Some participants have had multiple cancers and had family members with multiple forms of cancer. Therefore these numbers will not total 100%.

“I’ve Got Enough on My Plate Right Now.”

Participants offered many reasons why they declined genetic testing (Table 2). Many (8, or 38%) participants said that they had declined because they were personally too distraught or overwhelmed at the time of counseling. One woman stated she had said no because she did not want to think more about her cancer diagnosis and was tired of letting it control her life: “Part of me wants to get past all this, but you can’t if you keep getting tested” (306). “I’ve got enough on my plate right now,” she had told her genetic counselor, saying she didn’t have the emotional resources to make yet another decision about her healthcare.

Table 2:

Reasons to decline cancer genetic testing, expressed by more than one person.

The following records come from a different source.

/-! ### `State.emit` -/

@[simp] theorem State.emit_cfg (s : State) (e : TraceEvent) : (s.emit e).cfg = s.cfg := rfl
@[simp] theorem State.emit_st (s : State) (e : TraceEvent) : (s.emit e).st = s.st := rfl
@[simp] theorem State.emit_tEntry (s : State) (e : TraceEvent) : (s.emit e).tEntry = s.tEntry := rfl
@[simp] theorem State.emit_updCnt (s : State) (e : TraceEvent) : (s.emit e).updCnt = s.updCnt := rfl
@[simp] theorem State.emit_pending (s : State) (e : TraceEvent) : (s.emit e).pending = s.pending := rfl
@[simp] theorem State.emit_sleepPending (s : State) (e : TraceEvent) : (s.emit e).sleepPending = s.sleepPending := rfl
@[simp] theorem State.emit_isFull (s : State) (e : TraceEvent) : (s.emit e).isFull = s.isFull := rfl
@[simp] theorem State.emit_sleepDone (s : State) (e : TraceEvent) : (s.emit e).sleepDone = s.sleepDone := rfl
@[simp] theorem State.emit_idx (s : State) (e : TraceEvent) : (s.emit e).idx = s.idx := rfl
@[simp] theorem State.emit_row (s : State) (e : TraceEvent) : (s.emit e).row = s.row := rfl
@[simp] theorem State.emit_tgt (s : State) (e : TraceEvent) : (s.emit e).tgt = s.tgt := rfl
@[simp] theorem State.emit_col (s : State) (e : TraceEvent) : (s.emit e).col = s.col := rfl
@[simp] theorem State.emit_drawReq (s : State) (e : TraceEvent) : (s.emit e).drawReq = s.drawReq := rfl
@[simp] theorem State.emit_ready (s : State) (e : TraceEvent) : (s.emit e).ready = s.ready := rfl
@[simp] theorem State.emit_sclk (s : State) (e : TraceEvent) : (s.emit e).sclk = s.sclk := rfl
@[simp] theorem State.emit_sdin (s : State) (e : TraceEvent) : (s.emit e).sdin = s.sdin := rfl
@[simp] theorem State.emit_csN (s : State) (e : TraceEvent) : (s.emit e).csN = s.csN := rfl
@[simp] theorem State.emit_dc (s : State) (e : TraceEvent) : (s.emit e).dc = s.dc := rfl
@[simp] theorem State.emit_panelRst (s : State) (e : TraceEvent) : (s.emit e).panelRst = s.panelRst := rfl
@[simp] theorem State.emit_encBusy (s : State) (e : TraceEvent) : (s.emit e).encBusy = s.encBusy := rfl
@[simp] theorem State.emit_encStep (s : State) (e : TraceEvent) : (s.emit e).encStep = s.encStep := rfl
@[simp] theorem State.emit_encByte (s : State) (e : TraceEvent) : (s.emit e).encByte = s.encByte := rfl
@[simp] theorem State.emit_encMode (s : State) (e : TraceEvent) : (s.emit e).encMode = s.encMode := rfl
@[simp] theorem State.emit_encHold (s : State) (e : TraceEvent) : (s.emit e).encHold = s.encHold := rfl
@[simp] theorem State.emit_seqSel (s : State) (e : TraceEvent) : (s.emit e).seqSel = s.seqSel := rfl
@[simp] theorem State.emit_seqPtr (s : State) (e : TraceEvent) : (s.emit e).seqPtr = s.seqPtr := rfl
@[simp] theorem State.emit_seqLeft (s : State) (e : TraceEvent) : (s.emit e).seqLeft = s.seqLeft := rfl
@[simp] theorem State.emit_waitT0 (s : State) (e : TraceEvent) : (s.emit e).waitT0 = s.waitT0 := rfl
@[simp] theorem State.emit_waitD (s : State) (e : TraceEvent) : (s.emit e).waitD = s.waitD := rfl
@[simp] theorem State.emit_fb (s : State) (e : TraceEvent) : (s.emit e).fb = s.fb := rfl
@[simp] theorem State.emit_trace (s : State) (e : TraceEvent) : (s.emit e).trace = s.trace ++ [e] := rfl
@[simp] theorem State.emit_wave (s : State) (e : TraceEvent) : (s.emit e).wave = s.wave := rfl
@[simp] theorem State.emit_now (s : State) (e : TraceEvent) : (s.emit e).now = s.now := rfl
@[simp] theorem State.emit_busyIn (s : State) (e : TraceEvent) : (s.emit e).busyIn = s.busyIn := rfl
@[simp] theorem State.emit_lapses (s : State) (e : TraceEvent) : (s.emit e).lapses = s.lapses := rfl
@[simp] theorem State.emit_window (s : State) (e : TraceEvent) : (s.emit e).window = s.window := rfl
@[simp] theorem State.emit_work (s : State) (e : TraceEvent) : (s.emit e).work = s.work := rfl
@[simp] theorem State.emit_inputs (s : State) (e : TraceEvent) : (s.emit e).inputs = s.inputs := rfl

/-! ### `State.setPending` -/

@[simp] theorem State.setPending_cfg (s : State) (v : Bool) : (s.setPending v).cfg = s.cfg := rfl
@[simp] theorem State.setPending_st (s : State) (v : Bool) : (s.setPending v).st = s.st := rfl
@[simp] theorem State.setPending_tEntry (s : State) (v : Bool) : (s.setPending v).tEntry = s.tEntry := rfl
@[simp] theorem State.setPending_updCnt (s : State) (v : Bool) : (s.setPending v).updCnt = s.updCnt := rfl
@[simp] theorem State.setPending_pending (s : State) (v : Bool) : (s.setPending v).pending = v := rfl
@[simp] theorem State.setPending_sleepPending (s : State) (v : Bool) : (s.setPending v).sleepPending = s.sleepPending := rfl
@[simp] theorem State.setPending_isFull (s : State) (v : Bool) : (s.setPending v).isFull = s.isFull := rfl
@[simp] theorem State.setPending_sleepDone (s : State) (v : Bool) : (s.setPending v).sleepDone = s.sleepDone := rfl
@[simp] theorem State.setPending_idx (s : State) (v : Bool) : (s.setPending v).idx = s.idx := rfl
@[simp] theorem State.setPending_row (s : State) (v : Bool) : (s.setPending v).row = s.row := rfl
@[simp] theorem State.setPending_tgt (s : State) (v : Bool) : (s.setPending v).tgt = s.tgt := rfl
@[simp] theorem State.setPending_col (s : State) (v : Bool) : (s.setPending v).col = s.col := rfl
@[simp] theorem State.setPending_drawReq (s : State) (v : Bool) : (s.setPending v).drawReq = s.drawReq := rfl
@[simp] theorem State.setPending_ready (s : State) (v : Bool) : (s.setPending v).ready = s.ready := rfl
@[simp] theorem State.setPending_sclk (s : State) (v : Bool) : (s.setPending v).sclk = s.sclk := rfl
@[simp] theorem State.setPending_sdin (s : State) (v : Bool) : (s.setPending v).sdin = s.sdin := rfl
@[simp] theorem State.setPending_csN (s : State) (v : Bool) : (s.setPending v).csN = s.csN := rfl
@[simp] theorem State.setPending_dc (s : State) (v : Bool) : (s.setPending v).dc = s.dc := rfl
@[simp] theorem State.setPending_panelRst (s : State) (v : Bool) : (s.setPending v).panelRst = s.panelRst := rfl
@[simp] theorem State.setPending_encBusy (s : State) (v : Bool) : (s.setPending v).encBusy = s.encBusy := rfl
@[simp] theorem State.setPending_encStep (s : State) (v : Bool) : (s.setPending v).encStep = s.encStep := rfl
@[simp] theorem State.setPending_encByte (s : State) (v : Bool) : (s.setPending v).encByte = s.encByte := rfl
@[simp] theorem State.setPending_encMode (s : State) (v : Bool) : (s.setPending v).encMode = s.encMode := rfl
@[simp] theorem State.setPending_encHold (s : State) (v : Bool) : (s.setPending v).encHold = s.encHold := rfl
@[simp] theorem State.setPending_seqSel (s : State) (v : Bool) : (s.setPending v).seqSel = s.seqSel := rfl
@[simp] theorem State.setPending_seqPtr (s : State) (v : Bool) : (s.setPending v).seqPtr = s.seqPtr := rfl
@[simp] theorem State.setPending_seqLeft (s : State) (v : Bool) : (s.setPending v).seqLeft = s.seqLeft := rfl
@[simp] theorem State.setPending_waitT0 (s : State) (v : Bool) : (s.setPending v).waitT0 = s.waitT0 := rfl
@[simp] theorem State.setPending_waitD (s : State) (v : Bool) : (s.setPending v).waitD = s.waitD := rfl
@[simp] theorem State.setPending_fb (s : State) (v : Bool) : (s.setPending v).fb = s.fb := rfl
@[simp] theorem State.setPending_trace (s : State) (v : Bool) : (s.setPending v).trace = s.trace := rfl
@[simp] theorem State.setPending_wave (s : State) (v : Bool) : (s.setPending v).wave = s.wave := rfl
@[simp] theorem State.setPending_now (s : State) (v : Bool) : (s.setPending v).now = s.now := rfl
@[simp] theorem State.setPending_busyIn (s : State) (v : Bool) : (s.setPending v).busyIn = s.busyIn := rfl
@[simp] theorem State.setPending_lapses (s : State) (v : Bool) : (s.setPending v).lapses = s.lapses := rfl
@[simp] theorem State.setPending_window (s : State) (v : Bool) : (s.setPending v).window = s.window := rfl
@[simp] theorem State.setPending_work (s : State) (v : Bool) : (s.setPending v).work = s.work := rfl
@[simp] theorem State.setPending_inputs (s : State) (v : Bool) : (s.setPending v).inputs = s.inputs := rfl

/-! ### `State.setSleepPending` -/

@[simp] theorem State.setSleepPending_cfg (s : State) (v : Bool) : (s.setSleepPending v).cfg = s.cfg := rfl
@[simp] theorem State.setSleepPending_st (s : State) (v : Bool) : (s.setSleepPending v).st = s.st := rfl
@[simp] theorem State.setSleepPending_tEntry (s : State) (v : Bool) : (s.setSleepPending v).tEntry = s.tEntry := rfl
@[simp] theorem State.setSleepPending_updCnt (s : State) (v : Bool) : (s.setSleepPending v).updCnt = s.updCnt := rfl
@[simp] theorem State.setSleepPending_pending (s : State) (v : Bool) : (s.setSleepPending v).pending = s.pending := rfl
@[simp] theorem State.setSleepPending_sleepPending (s : State) (v : Bool) : (s.setSleepPending v).sleepPending = v := rfl
@[simp] theorem State.setSleepPending_isFull (s : State) (v : Bool) : (s.setSleepPending v).isFull = s.isFull := rfl
@[simp] theorem State.setSleepPending_sleepDone (s : State) (v : Bool) : (s.setSleepPending v).sleepDone = s.sleepDone := rfl
@[simp] theorem State.setSleepPending_idx (s : State) (v : Bool) : (s.setSleepPending v).idx = s.idx := rfl
@[simp] theorem State.setSleepPending_row (s : State) (v : Bool) : (s.setSleepPending v).row = s.row := rfl
@[simp] theorem State.setSleepPending_tgt (s : State) (v : Bool) : (s.setSleepPending v).tgt = s.tgt := rfl
@[simp] theorem State.setSleepPending_col (s : State) (v : Bool) : (s.setSleepPending v).col = s.col := rfl
@[simp] theorem State.setSleepPending_drawReq (s : State) (v : Bool) : (s.setSleepPending v).drawReq = s.drawReq := rfl
@[simp] theorem State.setSleepPending_ready (s : State) (v : Bool) : (s.setSleepPending v).ready = s.ready := rfl
@[simp] theorem State.setSleepPending_sclk (s : State) (v : Bool) : (s.setSleepPending v).sclk = s.sclk := rfl
@[simp] theorem State.setSleepPending_sdin (s : State) (v : Bool) : (s.setSleepPending v).sdin = s.sdin := rfl
@[simp] theorem State.setSleepPending_csN (s : State) (v : Bool) : (s.setSleepPending v).csN = s.csN := rfl
@[simp] theorem State.setSleepPending_dc (s : State) (v : Bool) : (s.setSleepPending v).dc = s.dc := rfl
@[simp] theorem State.setSleepPending_panelRst (s : State) (v : Bool) : (s.setSleepPending v).panelRst = s.panelRst := rfl
@[simp] theorem State.setSleepPending_encBusy (s : State) (v : Bool) : (s.setSleepPending v).encBusy = s.encBusy := rfl
@[simp] theorem State.setSleepPending_encStep (s : State) (v : Bool) : (s.setSleepPending v).encStep = s.encStep := rfl
@[simp] theorem State.setSleepPending_encByte (s : State) (v : Bool) : (s.setSleepPending v).encByte = s.encByte := rfl
@[simp] theorem State.setSleepPending_encMode (s : State) (v : Bool) : (s.setSleepPending v).encMode = s.encMode := rfl
@[simp] theorem State.setSleepPending_encHold (s : State) (v : Bool) : (s.setSleepPending v).encHold = s.encHold := rfl
@[simp] theorem State.setSleepPending_seqSel (s : State) (v : Bool) : (s.setSleepPending v).seqSel = s.seqSel := rfl
@[simp] theorem State.setSleepPending_seqPtr (s : State) (v : Bool) : (s.setSleepPending v).seqPtr = s.seqPtr := rfl
@[simp] theorem State.setSleepPending_seqLeft (s : State) (v : Bool) : (s.setSleepPending v).seqLeft = s.seqLeft := rfl
@[simp] theorem State.setSleepPending_waitT0 (s : State) (v : Bool) : (s.setSleepPending v).waitT0 = s.waitT0 := rfl
@[simp] theorem State.setSleepPending_waitD (s : State) (v : Bool) : (s.setSleepPending v).waitD = s.waitD := rfl
@[simp] theorem State.setSleepPending_fb (s : State) (v : Bool) : (s.setSleepPending v).fb = s.fb := rfl
@[simp] theorem State.setSleepPending_trace (s : State) (v : Bool) : (s.setSleepPending v).trace = s.trace := rfl
@[simp] theorem State.setSleepPending_wave (s : State) (v : Bool) : (s.setSleepPending v).wave = s.wave := rfl
@[simp] theorem State.setSleepPending_now (s : State) (v : Bool) : (s.setSleepPending v).now = s.now := rfl
@[simp] theorem State.setSleepPending_busyIn (s : State) (v : Bool) : (s.setSleepPending v).busyIn = s.busyIn := rfl
@[simp] theorem State.setSleepPending_lapses (s : State) (v : Bool) : (s.setSleepPending v).lapses = s.lapses := rfl
@[simp] theorem State.setSleepPending_window (s : State) (v : Bool) : (s.setSleepPending v).window = s.window := rfl
@[simp] theorem State.setSleepPending_work (s : State) (v : Bool) : (s.setSleepPending v).work = s.work := rfl
@[simp] theorem State.setSleepPending_inputs (s : State) (v : Bool) : (s.setSleepPending v).inputs = s.inputs := rfl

Domain Instance (n= 21) Exemplary quotes
Personal emotions 8 “If you find out that you’re BRCA positive, that would be devastating” (306)
“I wasn’t feeling able to do it.” (310)
“I just didn’t want another whammy on me at the time of going through already being diagnosed and going through treatment.” (302)
Family’s emotions 6 “I didn’t want to hear that it was my fault that my son had [the disease.]” (502)
“I don’t want to upset [my relative].” (217)
“For people that know that they have [the disease], we found out there was a high risk of suicide with it. […] I didn’t want my children to have to deal with that, and so that was the decision we made, was to not have the testing.” (202)
Insurance 6 “Of course they’re not going to want to cover somebody that’s due to have different kinds of cancers. [My emotional state] was the main concern at first, but the second concern would’ve been the insurance companies.” (507)
“I decided to get life insurance before I was tested … because I wanted to make sure I could get it if I had the gene.” (503)
Lack of utility 4 “The testing would show inconclusive results because I’m Asian. There are not as many patients who are Asian who took it.” (306)
“We had an unusual amount of cancer in my family, but it didn’t seem to be hereditary.” (406)
“Since none of my family, my mom, no one had it, so I was like, maybe […] it was not genetic. That’s why I didn’t go earlier to the doctor.” (304)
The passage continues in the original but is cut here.